Predictions of the IEUBK model are usually validated in comparison with measured values of blood-Pb concentration (e.g. Tristan et al. 2000; Yu et al. 2006). In the absence of relevant PbB data, we must reserve judgment on the validity of IEUBK prediction and potential health threats for Stratoni population. Nevertheless, the data of this research call for a health impact assessment study involving biomonitoring of individuals, and, if possible, a PbB survey in the village in order to provide knowledge about the health baseline of the local population before further mining development activities takes place. Such knowledge would provide a clearer answer to the question of exposure and its effects and aid the understanding of any source-pathway-receptor linkages. There is a growing body of evidence that causal connections between environment and health are better addressed within the frame of interdisciplinary collaborations, enabling more effective research strategies (Stewart and Ramsey (2009) and references therein). In the instance of Stratoni, researchers and practitioners from different disciplines including geochemists, medics and social scientists should work together and in collaboration with the operating mining company in order to ensure that the health of the local population is not compromised by mining development.

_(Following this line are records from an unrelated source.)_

-- ==== Sys2Proof/Machine/Operands.lean ====
section
/-! DEFINITION. Where the commands take their operands from: the halves of a 16-bit value, the request
header, the payload words, a triple of WORD registers and the vendor command table (30_encoding.md R67,
R71, R75; 20_memory.md R52 to R54). The operand byte OPD is used as it is, unsigned (R67). -/

namespace Sys2Proof.Machine

/-- `v[15:8]`. -/
def highByte (v : Half) : Byte := v.extractLsb' 8 8

/-- `v[7:0]`. -/
def lowByte (v : Half) : Byte := v.extractLsb' 0 8

/-- A 16-bit frame field, most significant byte first (20_memory.md R52). -/
def bigEndian (v : Half) : List Byte := [highByte v, lowByte v]

/-- A checksum, least significant byte first (20_memory.md R53). -/
def littleEndian (v : Half) : List Byte := [lowByte v, highByte v]

/-- The first six bytes of a request frame (30_encoding.md R71, 41_frame.md R85). -/
def requestHeader (r : RequestRegs) : List Byte :=
  [r.addr, r.func] ++ bigEndian r.start ++ bigEndian r.count

/-- `hi ++ lo`, two bytes as one 16-bit value (00_scope.md R7). -/
def joinBytes (hi lo : Byte) : Half := (hi.setWidth 16 <<< 8) ||| lo.setWidth 16

/-- Payload word `i` of the frame in RXBUF: `RX[3+2i] ++ RX[4+2i]` (30_encoding.md R75, 20_memory.md R54). -/
def payloadWord (s : State) (i : Nat) : Half := joinBytes (s.rxByte (3 + 2 * i)) (s.rxByte (4 + 2 * i))

/-- Payload words 0 to n-1. -/
def payloadWords (s : State) (n : Nat) : List Half := (List.range n).map (payloadWord s)

/-- WORDb, WORD(b+1), WORD(b+2) (42_unpack.md R100). -/
def wordTriple (s : State) (b : Nat) : List Half := (s.words.toList.drop b).take 3

/-- VENDOR_CMD[k] (10_state.md R38): 0xFF, 0xAA and the two OPEN bytes (log 7). -/
def vendorCommand (k : Fin 4) : List Byte :=
  [0xFF, 0xAA, Config.vendorTail k 0, Config.vendorTail k 1]

end Sys2Proof.Machine
end

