-- ==== Sys2Proof/Laws/Exec.lean ====
section
/-! SUPPORT. Everything a command can do: for each meaning with more than one outcome, the list of its
outcomes. -/

namespace Sys2Proof.Machine

variable {s t : State}

theorem execCrcRxbuf_cases (h : execCrcRxbuf s = .next t) :
    (260 < s.frameLen ∧ t = s.setCode .frameTooLong) ∨
    (s.frameLen ≤ 260 ∧ t = (s.setCrc (crc16 (s.rxFrame s.frameLen))).setCode .ok) := by
  unfold execCrcRxbuf at h
  split at h
  · exact .inl ⟨‹_›, by simpa using h⟩
  · exact .inr ⟨by omega, by simpa using h⟩

theorem execLoadVendor_cases {k : Byte} (h : execLoadVendor k s = .next t) :
    (¬ legalVendorIndex k ∧ t = s.setCode .illegalCommand) ∨
    ∃ hk : legalVendorIndex k,
      t = ((s.storeTx (vendorCommand ⟨k.toNat, Nat.lt_succ_of_le hk⟩)).setTxLen 4).setCode .ok := by
  unfold execLoadVendor at h
  split at h
  · exact .inr ⟨‹_›, by simpa using h⟩
  · exact .inl ⟨‹_›, by simpa using h⟩

/-- The five ends of PARSE (41_frame.md R90). -/
theorem execParse_cases (h : execParse s = .next t) :
    (s.frameLen < 5 ∧ t = s.clearParse.setCode .tooShort) ∨
    (260 < s.frameLen ∧ t = s.clearParse.setCode .frameTooLong) ∨
    (5 ≤ s.frameLen ∧ s.frameLen ≤ 260 ∧ s.checksumMatches s.frameCrc = false ∧
      t = (s.clearParse.setCrc s.frameCrc).setCode .checksumMismatch) ∨
    (5 ≤ s.frameLen ∧ s.frameLen ≤ 260 ∧ s.checksumMatches s.frameCrc = true ∧
      (s.rxByte 2).toNat ≠ s.frameLen - 5 ∧
      t = (s.clearParse.setCrc s.frameCrc).setCode .bytecountMismatch) ∨
    (5 ≤ s.frameLen ∧ s.frameLen ≤ 260 ∧ s.checksumMatches s.frameCrc = true ∧
      (s.rxByte 2).toNat = s.frameLen - 5 ∧
      t = (((s.clearParse.setCrc s.frameCrc).setResp s.frameHeader).setParseOk true).setCode .ok) := by
  unfold execParse at h
  split at h
  · exact .inl ⟨‹_›, by simpa using h⟩
  split at h
  · exact .inr (.inl ⟨‹_›, by simpa using h⟩)
  split at h
  · rename_i hm
    exact .inr (.inr (.inl ⟨by omega, by omega, Bool.eq_false_iff.2 hm, by simpa using h⟩))
  rename_i hm
  split at h
  · exact .inr (.inr (.inr (.inl ⟨by omega, by omega, not_not.1 hm, ‹_›, by simpa using h⟩)))
  · rename_i hb
    exact .inr (.inr (.inr (.inr ⟨by omega, by omega, not_not.1 hm, not_not.1 hb, by simpa using h⟩)))

/-- The four ends of DECODE_WORDS (42_unpack.md R96). -/
theorem execDecodeWords_cases {n : Byte} (h : execDecodeWords n s = .next t) :
    (¬ legalWordCount n ∧ t = s.setCode .illegalCommand) ∨
    (legalWordCount n ∧ s.parseOk = false ∧
      t = ((s.setPhysValid 0).setWordCount 0).setCode .noFrame) ∨
    (legalWordCount n ∧ s.parseOk = true ∧ s.resp.payLen.toNat < 2 * n.toNat ∧
      t = ((s.setPhysValid 0).setWordCount 0).setCode .insufficientPayload) ∨
    (legalWordCount n ∧ s.parseOk = true ∧ 2 * n.toNat ≤ s.resp.payLen.toNat ∧
      t = (((s.setPhysValid 0).setWords (storeAt s.words 0 (payloadWords s n.toNat))).setWordCount
        (n.setWidth 3)).setCode .ok) := by
  unfold execDecodeWords at h
  split at h
  · exact .inl ⟨‹_›, by simpa using h⟩
  split at h
  · exact .inr (.inl ⟨not_not.1 ‹_›, ‹_›, by simpa using h⟩)
  split at h
  · exact .inr (.inr (.inl ⟨not_not.1 ‹_›, Bool.eq_true_of_not_eq_false ‹_›, ‹_›, by simpa using h⟩))
  · exact .inr (.inr (.inr ⟨not_not.1 ‹_›, Bool.eq_true_of_not_eq_false ‹_›, by omega,
      by simpa using h⟩))

/-- The four ends of SCALE_K (42_unpack.md R100). -/
theorem scaleCommand_cases {k : Half → F64} {unset : Bool} {b : Byte}
    (h : scaleCommand k unset b s = .next t) :
    (¬ legalBase b ∧ t = s.setCode .illegalCommand) ∨
    (legalBase b ∧ s.wordCount.toNat < b.toNat + 3 ∧ t = s.setCode .wordsInvalid) ∨
    (legalBase b ∧ b.toNat + 3 ≤ s.wordCount.toNat ∧ unset = true ∧ t = s.setCode .scaleUnset) ∨
    (legalBase b ∧ b.toNat + 3 ≤ s.wordCount.toNat ∧ unset = false ∧
      t = (scaleLanes k b.toNat s).setCode .ok) := by
  unfold scaleCommand at h
  split at h
  · exact .inl ⟨‹_›, by simpa using h⟩
  split at h
  · exact .inr (.inl ⟨not_not.1 ‹_›, ‹_›, by simpa using h⟩)
  split at h
  · exact .inr (.inr (.inl ⟨not_not.1 ‹_›, by omega, ‹_›, by simpa using h⟩))
  · exact .inr (.inr (.inr ⟨not_not.1 ‹_›, by omega, Bool.eq_false_iff.2 ‹_›,
      by simpa using h⟩))

/-- The three words a SCALE command reads are WORDb, WORD(b+1) and WORD(b+2). -/
theorem wordTriple_eq (s : State) {b : Nat} (h : b + 2 < 6) :
    wordTriple s b = [s.words[b], s.words[b + 1], s.words[b + 2]] := by
  apply List.ext_getElem
  · simp [wordTriple]; omega
  · intro j h1 _
    have : j < 3 := by simp [wordTriple] at h1; omega
    match j, this with
    | 0, _ => simp [wordTriple]
    | 1, _ => simp [wordTriple]
    | 2, _ => simp [wordTriple]

end Sys2Proof.Machine
end

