-- ==== Sys2Proof/Tests/Slice0.lean ====
section
/-! SUPPORT. Tests: ill-formed terms refused, words written out from the spec's encodings, the spec's own test
vectors (95_test_vectors.md), and for every statement with hypotheses a state that meets them. -/

namespace Sys2Proof.Tests

open Sys2Proof.Machine

/-! ### Helpers -/

/-- What `f` sees of the next state, if there is one. -/
def seen {α : Type} (o : Host.Outcome State Fault Refusal) (f : State → α) : Option α :=
  match o with
  | .next t => some (f t)
  | .fault _ => none
  | .refused _ => none

/-- The reset state with a frame received. -/
def received (bytes : List Byte) (len : FrameLen) : State :=
  (State.reset.setRx (storeAt State.reset.rx 0 bytes)).setRxLen len

/-- The reset state with accesses to come. -/
def issuing (q : List BusAccess) : State := State.reset.setPending q

/-- The frame MOT of 95_test_vectors.md. -/
def mot : List Byte :=
  [0x50, 0x03, 0x0C, 0x03, 0xE8, 0xFC, 0x18, 0x08, 0x00, 0x40, 0x00, 0xC0, 0x00, 0x7F, 0xFF, 0x47, 0x01]

/-- The state after PARSE-1. -/
def parsedMot : State :=
  ((received mot 17).setResp ⟨0x50, 0x03, 0x0C, 12⟩).setParseOk true

/-- The state after DEC-1, with a divisor. -/
def decodedMot (div : Half) : State :=
  ((parsedMot.setWords #v[1000, -1000, 2048, 16384, -16384, 32767]).setWordCount 6).setConfig ⟨div, false⟩

/-! ### WellFormed refuses -/

theorem smoke_vendor_index : (Instr.loadVendor 4).WellFormed = false := by decide
theorem smoke_word_count : (Instr.decodeWords 4).WellFormed = false := by decide
theorem smoke_accel_base : (Instr.scaleAccel 1).WellFormed = false := by decide
theorem smoke_gyro_base : (Instr.scaleGyro 6).WellFormed = false := by decide
theorem smoke_angle_base : (Instr.scaleAngle 2).WellFormed = false := by decide

/-! ### Words written out from 30_encoding.md R64 to R67: RSV, OPD, OPC -/

theorem test_words_control :
    decode 0b00000000000000000000000000000000 = .command .nop ∧
    decode 0b00000000000000000000000011110000 = .command .softReset := by decide

theorem test_words_crc :
    decode 0b00000000000000000000000000000001 = .command .crcInit ∧
    decode 0b00000000000000000101000000000010 = .command (.crcByte 0x50) ∧
    decode 0b00000000000000001111111100000010 = .command (.crcByte 0xFF) ∧
    decode 0b00000000000000000000000000000011 = .command .crcRxbuf := by decide

theorem test_words_frame :
    decode 0b00000000000000000000000000010000 = .command .buildReq ∧
    decode 0b00000000000000000000001100010001 = .command (.loadVendor 3) ∧
    decode 0b00000000000000000000000000100000 = .command .parse := by decide

theorem test_words_unpack :
    decode 0b00000000000000000000001100110000 = .command (.decodeWords 3) ∧
    decode 0b00000000000000000000011000110000 = .command (.decodeWords 6) ∧
    decode 0b00000000000000000000001100110001 = .command (.scaleAccel 3) ∧
    decode 0b00000000000000000000001100110010 = .command (.scaleGyro 3) ∧
    decode 0b00000000000000000000000000110011 = .command (.scaleAngle 0) := by decide

/-- ILL-1 to ILL-9 (95_test_vectors.md). -/
theorem test_words_illegal :
    decode 0x00010000 = .illegal .reservedBits ∧ decode 0x00000004 = .illegal .reservedOpcode ∧
    decode 0x00000101 = .illegal .operandPresent ∧ decode 0x00000430 = .illegal .operandIllegal ∧
    decode 0x00000131 = .illegal .operandIllegal ∧ decode 0x00000411 = .illegal .operandIllegal ∧
    decode 0x000001F0 = .illegal .operandPresent ∧ decode 0x000000FF = .illegal .reservedOpcode ∧
    decode 0x00000334 = .illegal .reservedOpcode := by decide

theorem test_fetch_word : step (State.reset.withFetchWord 32 0x00000211) =
    exec (.loadVendor 2) (State.reset.respond .done) := rfl

/-! ### The CRC unit (E1, CRC-9, CRC-C2, C3, C5, C7) -/

theorem test_crc_check_string :
    crc16 [0x31, 0x32, 0x33, 0x34, 0x35, 0x36, 0x37, 0x38, 0x39] = 0x4B37 := by decide +kernel

theorem test_crc_init : seen (exec .crcInit (State.reset.setCrc 0x1234)) (fun t => (t.crc, t.code)) =
    some (0xFFFF, .ok) := by decide

theorem test_crc_byte : seen (exec (.crcByte 0x03) (State.reset.setCrc 0x7CBF)) (fun t => t.crc) =
    some 0xB17D := by decide

theorem test_crc_rxbuf :
    seen (exec .crcRxbuf (received [0x31, 0x32, 0x33, 0x34, 0x35, 0x36, 0x37, 0x38, 0x39] 9)) (fun t => t.crc) =
      some 0x4B37 := by decide +kernel

theorem test_crc_rxbuf_too_long :
    seen (exec .crcRxbuf (State.reset.setRxLen 511)) (fun t => (t.crc, t.code)) =
      some (0xFFFF, .frameTooLong) := by decide

/-! ### The frame codec (BLD-7, VEN-2, VEN-5, PARSE-1, PARSE-7) -/

theorem test_build_req :
    seen (exec .buildReq (State.reset.setReq ⟨0x50, 0x04, 0x1234, 0xABCD⟩))
      (fun t => (t.tx.toList.take 8, t.txLen, t.crc)) =
      some ([0x50, 0x04, 0x12, 0x34, 0xAB, 0xCD, 0x07, 0x98], 8, 0x9807) := by decide +kernel

theorem test_load_vendor :
    seen (exec (.loadVendor 1) State.reset) (fun t => (t.tx.toList.take 2, t.txLen, t.crc)) =
      some ([0xFF, 0xAA], 4, 0xFFFF) := by decide +kernel

theorem test_parse :
    seen (exec .parse (received mot 17)) (fun t => (statusWord t, t.crc, readReg .resp0 t, readReg .resp1 t)) =
      some (0x01000000, 0x0147, 0x000C0350, 12) := by decide +kernel

theorem test_parse_request_as_response :
    seen (exec .parse (received [0x50, 0x03, 0x00, 0x30, 0x00, 0x06, 0xC8, 0x46] 8))
      (fun t => (statusWord t, t.crc, t.resp)) =
      some (0x00000003, 0x46C8, ⟨0, 0, 0, 0⟩) := by decide +kernel

/-! ### The unpacker (DEC-1, DEC-4 on a short payload, SCL-1, SCL-9, SCL-6) -/

theorem test_decode_words :
    seen (exec (.decodeWords 6) parsedMot)
      (fun t => (statusWord t, [0, 1, 2, 3, 4, 5].map fun i => readReg (.word i) t)) =
      some (0x01000600,
        [0x000003E8, 0xFFFFFC18, 0x00000800, 0x00004000, 0xFFFFC000, 0x00007FFF]) := by decide +kernel

theorem test_decode_words_short :
    seen (exec (.decodeWords 6) (parsedMot.setResp ⟨0x50, 0x03, 0x06, 6⟩)) (fun t => statusWord t) =
      some 0x01000005 := by decide +kernel

theorem test_scale_accel :
    seen (exec (.scaleAccel 0) (decodedMot 1000)) (fun t => (statusWord t, t.phys.toList.take 3)) =
      some (0x01070600, [0x3FF0000000000000, 0xBFF0000000000000, 0x4000624DD2F1A9FC]) := by
  decide +kernel

theorem test_scale_accel_precedence :
    seen (exec (.scaleAccel 0) State.reset) (fun t => statusWord t) = some 0x00000007 := by decide

theorem test_scale_gyro :
    seen (exec (.scaleGyro 3) (decodedMot 0)) (fun t => (statusWord t, t.phys.toList.drop 3)) =
      some (0x01380600, [0x408F400000000000, 0xC08F400000000000, 0x409F3FC180000000]) := by
  decide +kernel

theorem test_scale_angle :
    [(16384 : Half), -32768, 32767, 1, 0].map angle = [0x4056800000000000, 0xC066800000000000,
      0x40667FD300000000, 0x3F76800000000000, 0x0000000000000000] := by decide +kernel

/-- Table of 95_test_vectors.md, D = 1000 and D = 1024, and SCL-4 for the halved value. -/
theorem test_accel_table :
    accel 1000 false 1 = 0x3F50624DD2F1A9FC ∧ accel 1000 false 32767 = 0x4040622D0E560419 ∧
    accel 1000 false (-32768) = 0xC040624DD2F1A9FC ∧ accel 1024 false 32767 = 0x403FFFC000000000 ∧
    accel 1000 true 2048 = 0x3FF0624DD2F1A9FC := by decide +kernel

/-! ### Control and the bus (CTL-2 to CTL-8) -/

theorem test_nop : seen (exec .nop ((decodedMot 0).setCode .illegalCommand)) (fun t => statusWord t) =
    some 0x01000600 := by decide +kernel

theorem test_soft_reset :
    seen (exec .softReset (decodedMot 0x0800))
      (fun t => (statusWord t, readReg .config t, t.rxLen, t.crc, t.rx.toList.take 17)) =
      some (0, 0, 0, 0xFFFF, mot) := by decide +kernel

theorem test_bus_errors :
    seen (core.run 2 (issuing [.write 0x008 2 0xFFFF, .read 0x002 4])) (fun t => (t.log, t.config)) =
      some ([.busError, .busError], ⟨0, false⟩) := by decide +kernel

theorem test_reserved_and_read_only :
    seen (core.run 5 (issuing [.read 0x028 4, .read 0xC00 4, .write 0x004 4 0xFFFFFFFF, .read 0x004 4,
      .read 0x000 4])) (fun t => t.log) =
      some [.data 0, .data 0, .done, .data 0, .data 0] := by decide +kernel

theorem test_config_mask :
    seen (core.run 2 (issuing [.write 0x008 4 0xFFFFFFFF, .read 0x008 4])) (fun t => t.log) =
      some [.data 0x0001FFFF, .done] := by decide +kernel

theorem test_receive_write_clears_parse :
    seen (step (parsedMot.setPending [.write 0x1040 4 0x01])) (fun t => statusWord t) =
      some 0x00000000 := by decide +kernel

/-! ### Witnesses: the hypotheses of the statements can be met -/

theorem witness_DecodeOfEncode : (Instr.decodeWords 6).WellFormed = true := by decide

theorem witness_DecodedCommandEncodes : decode 0x00000331 = .command (.scaleAccel 3) := by decide

theorem witness_IllFormedOperands : (Instr.loadVendor 4).WellFormed = false ∧
    (Instr.scaleAngle 6).WellFormed = false := by decide

theorem witness_StepExecutes : (issuing [.write 0x000 4 0x00000020]).pending = [.write 0x000 4 0x00000020] ∧
    decode 0x00000020 = .command .parse := by decide

theorem witness_StepExecutes_illegal :
    (issuing [.write 0x000 4 0x00010000]).pending = [.write 0x000 4 0x00010000] ∧
    decode 0x00010000 = .illegal .reservedBits := by decide

theorem witness_IllegalWordChangesOnlyCode : ∀ i, decode 0x000000FF ≠ .command i := by
  intro i h
  exact absurd (h.symm.trans (by decide : decode 0x000000FF = .illegal .reservedOpcode)) (by simp)

theorem witness_BusError_misaligned :
    (issuing [.read 0x1FFF 4]).pending = [.read 0x1FFF 4] ∧ (0x1FFF#13).toNat % 4 ≠ 0 := by decide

Finally, it should be noted that the in vitro test used in this study assesses Pb bioaccessibility through the gastric exposure path; however, the identification of fine-grained sulphide as the predominant Pb-bearing phase raises concern about exposure through inhalation. It is known that because of differential toxicity, various minerals have a different impact on human health when inhaled (Schaider et al. 2007). According to Plumlee et al. (2006), Pb as a constituent of cerussite (a highly acid-soluble lead carbonate), Pb oxides, and Pb sorbed onto atmospheric aerosols generated by lead–zinc smelting is substantially more bioaccessible than Pb as a major constituent of galena and various lead phosphate minerals. Consequently, the dominant presence of galena in the dust may signify limited bioavailability via this exposure pathway. More appropriate methodologies could verify if this hypothesis holds for Pb exposure in Stratoni. Another potential hazard, not examined here, is the consumption of home-grown vegetables since many of the houses have cultivated yards. This could also be a significant source of Pb intake, considering the high proportion of fresh vegetables in the typical Mediterranean diet. Future studies have the opportunity to utilise information provided by this research for optimising sampling protocols with respect to this exposure medium. Specifically, data of in situ heterogeneity and airborne transfer of contaminants would have to be taken into account as they might affect both root and foliar uptake of PHE by plants and vegetables grown in the gardens.

Conclusions

Lead in soil and in house dust was for the first time assessed in terms of total and bioaccessible concentrations, measurement and geochemical variability, and mineralogical speciation in the industrial area of Stratoni. The results underline the importance of house dust in risk assessment and highlight the effect of outdoor and indoor conditions on the fate of Pb in the particular environment of Stratoni. Overall, this study provides appropriate guidance for further exploring risk assessment issues in the study area. It also contributes to the existing database of hazard characterisation in sulphide-ore-processing areas and provides initial information for health impact assessment by defining the role of soil and house dust as exposure media and identifying research gaps. All of the above could be utilised by public health authorities and decision makers in Stratoni and other areas of similar geoenvironmental conditions.